The once-a-day FORTOVASE regimen could simplify the treatment schedule and significantly reduce the number of anti-HIV pills a patient must take while maintaining saquinavir blood concentrations. Studies of the once-a-day combination in people with HIV are ongoing.

The study, presented today at the Seventh European Conference on Clinical Aspects and Treatment of HIV-Infection by Dr. Hoetelmans, looked at 7 patients treated with the combination of INVIRASE 400mg BID + ritonavir 400mg BID who were then switched to FORTOVASE 1600mg + ritonavir 200mg QD. The study investigated blood levels of saquinavir as well as HIV levels and key metabolic markers following 14 days of therapy with the once-a-day regimen.

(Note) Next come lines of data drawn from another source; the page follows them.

-- ==== Sys2Proof/Machine/Stones.lean ====
section
/-! DEFINITION. Stones, derivation and the tree below (R115-R124), and the slots of the journal as they are read
(R133, R134, R140). -/

namespace Sys2Proof.Machine

open Sys2Proof

/-! ## The derivation function (R118, Table 05.2) -/

/-- The 64-byte PRF input of block `i`. -/
def kdfInput (i : Nat) (label : Bytes) (level usage alg part gen name version : Nat) (data : Bytes) (bits : Nat) :
    Bytes :=
  toBe 4 i ++ label ++ [0#8, byte level, byte usage, byte alg, 0#8] ++ toBe 2 part ++ toBe 4 gen ++ toBe 8 name ++
    toBe 4 version ++ sl data 0 16 ++ [0#8] ++ toBe 4 bits

def kdf (parent label : Bytes) (level usage alg part gen name version : Nat) (data : Bytes) (bits : Nat) : Bytes :=
  sl ((List.range ((bits + 127) / 128)).flatMap (fun i =>
    sl (Config.cmac true parent (kdfInput (i + 1) label level usage alg part gen name version data bits)) 0 16))
    0 (bits / 8)

/-- A device key or a stone: a 256-bit derivation with a context of LEVEL and ALG only. -/
def kdfDevice (parent : Bytes) (label : String) (level alg : Nat) : Bytes :=
  kdf parent (ascii label) level 0 alg 0 0 0 0 (zeros 16) 256

/-! ## OTP secrets (R116, Table 14.3) -/

def LifeCycle.word (l : LifeCycle) (w : Nat) : BitVec 32 := ((l.otp.find? (fun x => x.1 == w)).map (fun x => x.2)).getD 0
def LifeCycle.otpBytes (l : LifeCycle) (w n : Nat) : Bytes :=
  (List.range n).flatMap (fun i => toLe 4 (l.word (w + i)).toNat)

/-- Slot `i` of a secret whose slots begin at word `base`, when its check word matches. -/
def LifeCycle.secretAt (l : LifeCycle) (base i : Nat) : Option Bytes :=
  let x := l.otpBytes (base + 9 * i) 8
  if l.otpBytes (base + 9 * i + 8) 1 = sl (Config.sha512 x) 0 4 then some x else none

/-- The higher-numbered slot whose check word matches. -/
def LifeCycle.secret (l : LifeCycle) (base : Nat) : Option Bytes := (l.secretAt base 1).or (l.secretAt base 0)
def LifeCycle.deviceSecret (l : LifeCycle) : Option Bytes := l.secret 80
def LifeCycle.ownerSeed (l : LifeCycle) : Option Bytes := l.secret 98

/-! ## Stones and device keys (R115, R119, R120) -/

/-- The stone of a kind (Table 05.1): 1 TEST, 2 MANUFACTURE, 3 OWNER, 4 RMA. -/
def stoneOf (l : LifeCycle) (kind : Nat) : Option Bytes :=
  let ds := l.deviceSecret.getD (zeros 32)
  if kind = 1 then some (kdfDevice (zeros 32) "SLK STONE TEST  " 0xF0 0)
  else if kind = 2 then some (kdfDevice ds "SLK STONE MFG   " 0xF0 0)
  else if kind = 3 then some (kdfDevice (xorBytes ds (l.ownerSeed.getD (zeros 32))) "SLK STONE OWNER " 0xF0 0)
  else if kind = 4 then some (kdfDevice ds "SLK STONE RMA   " 0xF0 0)
  else none

/-- The kind of stone of a life-cycle state. -/
def stoneKind (st : Nat) : Nat :=
  if st < 0x30 then 1 else if st = 0x30 then 2 else if st = 0x40 then 3 else if st = 0x50 then 4 else 0

def State.stoneKey (s : State) : Option Bytes := stoneOf s.lc s.ks.stone
def identitySeed (stone : Bytes) : Bytes := kdfDevice stone "SLK DEVICE ID   " 0 7
/-- The configuration MAC key. Records carry a MAC under it, and two stones give two keys: KeyStore.cfgStone tells which
stone's key the records stand under (R120). -/
def State.configMacKey (s : State) : Option Bytes := s.stoneKey.map (fun k => kdfDevice k "SLK CONFIG MAC  " 0 3)
def State.ksr (s : State) : Option Bytes := s.stoneKey.map (fun k => kdfDevice k "SLK KSTORE ROOT " 0 3)

/-- KS_ENC and KS_MAC need the stone and the battery secret. -/
def State.ksKey (s : State) (label : String) : Option Bytes :=
  match s.ksr, s.tmp.secret with
  | some r, some b => some (kdfDevice (xorBytes r b) label 0 3)
  | _, _ => none
def State.ksEnc (s : State) : Option Bytes := s.ksKey "SLK KSTORE ENC  "
def State.ksMac (s : State) : Option Bytes := s.ksKey "SLK KSTORE MAC  "

/-- The pair identity key's seed (R119). -/
def pairSeed (secret : Bytes) : Bytes := kdfDevice secret "SLK PAIR ID     " 0 7

/-- The seed of a partition (R122). -/
def partitionSeed (domain : Bytes) (part gen : Nat) : Bytes :=
  kdf domain (ascii "SLK PARTN SEED  ") 1 4 3 part gen 0 0 (zeros 16) 256

/-! ## Algorithms and usages (Tables 05.4 and 05.5) -/

/-- Usages that an algorithm permits. -/
def usagesOf (alg : Nat) : List Nat :=
  if 1 ≤ alg ∧ alg ≤ 5 then [1, 2, 3, 4, 5, 6, 9] else if alg = 6 then [5, 6] else if alg = 7 ∨ alg = 9 ∨ alg = 10 then [7, 8]
  else if alg = 8 then [4] else if isRsa alg then [7, 8, 3] else []

/-- Bytes of material of a symmetric key, an Ed25519 or X25519 key, or a private scalar. -/
def matLen (alg : Nat) : Nat :=
  if alg = 1 ∨ alg = 4 then 16 else if alg = 2 ∨ alg = 5 then 24 else if alg = 10 then 48 else 32

/-! ## Time on keys (R131, R312) -/

/-- Beyond NOT_AFTER: the full capture is compared with that second and 0 ns. -/
def State.beyond (s : State) (notAfter : Nat) : Bool :=
  decide (s.nowSec > notAfter) || (s.nowSec == notAfter && decide (s.nowNs > 0))

def timeStatus (s : State) (notAfter : Nat) : Option Nat :=
  if notAfter = 0 then none
  else if !s.trusted then some 0x6001
  else if s.beyond notAfter then some 0x3003 else none

/-! ## Journal slots as read (R133, R134) -/

def slotCount : Nat := 66048
def slotAddr (k : Nat) : Nat := if k < 65536 then 0x02000000 + 128 * k else 0x02BF0000 + 128 * (k - 65536)

/-- The key stream of a slot under a SEQUENCE. -/
def slotStream (key : Bytes) (seq slot : Nat) : Bytes := ctrStream 3 key (toBe 8 seq ++ toBe 4 slot ++ zeros 4) 96

def slotMac (key : Bytes) (slot : Nat) (cipher head : Bytes) : Bytes :=
  sl (Config.cmac true key (toLe 4 slot ++ cipher ++ head)) 0 16

def State.slotCipher (s : State) (k : Nat) : Bytes := Mem.readN s.mem (slotAddr k) 96
def State.slotWord (s : State) (k : Nat) : Bytes := Mem.readN s.mem (slotAddr k + 96) 32

/-- The commit word's KIND, FORMAT and MAC stand (R139). -/
def State.slotOk (s : State) (k : Nat) : Bool :=
  let w := s.slotWord k
  match s.ksMac with
  | none => false
  | some m => decide (1 ≤ byteAt w 0 ∧ byteAt w 0 ≤ 3) && byteAt w 1 == 1 &&
              (slotMac m k (s.slotCipher k) (sl w 0 16) == sl w 16 16)

/-- The plaintext body of a slot. -/
def State.slotBody (s : State) (k : Nat) : Bytes :=
  match s.ksEnc with
  | none => zeros 96
  | some e => xorBytes (s.slotCipher k) (slotStream e (fieldLe (s.slotWord k) 8 8) k)

def State.objBody (s : State) (o : Obj) : Bytes := s.slotBody o.slot

/-! ## Key objects (Table 05.6) -/

def domainHandle : Nat := 0xFFFFFFFF
/-- Handle of the pair record (R280). -/
def pairHandle : Nat := 0xFFFFFFFE

def KeyInfo.ofBody (b : Bytes) : KeyInfo :=
  { usage := byteAt b 2, alg := byteAt b 3, mat := sl b 40 (byteAt b 5), name := fieldLe b 8 8,
    version := fieldLe b 16 4, notAfter := fieldLe b 24 6, exportable := bit (byteAt b 4) 0,
    limited := bit (byteAt b 4) 1, level := 2, rsaPriv := false, transport := false }

/-- The live objects other than the domain key. -/
def State.liveObjs (s : State) : List Obj := s.ks.objs.filter (fun o => o.handle != domainHandle && o.handle != pairHandle)

/-- The live object of a partition that a handle names (R100, R128). -/
def State.liveObj (s : State) (part handle : Nat) : Option Obj :=
  s.liveObjs.find? (fun o => o.handle == handle && handle != 0 && fieldLe (s.objBody o) 0 2 == part)

/-- A load: none when the version fails its MAC (R140). -/
def State.loadObj (s : State) (o : Obj) : Option KeyInfo :=
  if s.slotOk o.slot then some (KeyInfo.ofBody (s.objBody o)) else none

/-- USES_RESERVED has reached USE_LIMIT (R132). -/
def bodySpent (b : Bytes) : Bool := decide (fieldLe b 32 4 ≤ fieldLe b 36 4)

end Sys2Proof.Machine
end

This QD study represents the first insight into how a once-a-day, protease inhibitor-containing regimen actually provides blood plasma levels of anti-HIV drug in people who are HIV-infected. It showed that the once-daily regimen provided therapeutic levels of saquinavir; furthermore, all patients in the study maintained viral suppression (<400 copies/mL) over the 14-day interval.

The FORTOVASE 1600mg QD + ritonavir 200mg QD regimen was generally well-tolerated over the course of the pharmacokinetic study. Importantly, there was also some reduction seen in fasting triglyceride levels (from 3.1 to 2.3 mmol/L; p= 0.067). Many researchers believe that triglyceride and cholesterol elevations and other lipid abnormalities may contribute to long-term problems such as lipodystrophy (the redistribution of body fat associated with some anti-HIV medications), and premature cardiovascular disease.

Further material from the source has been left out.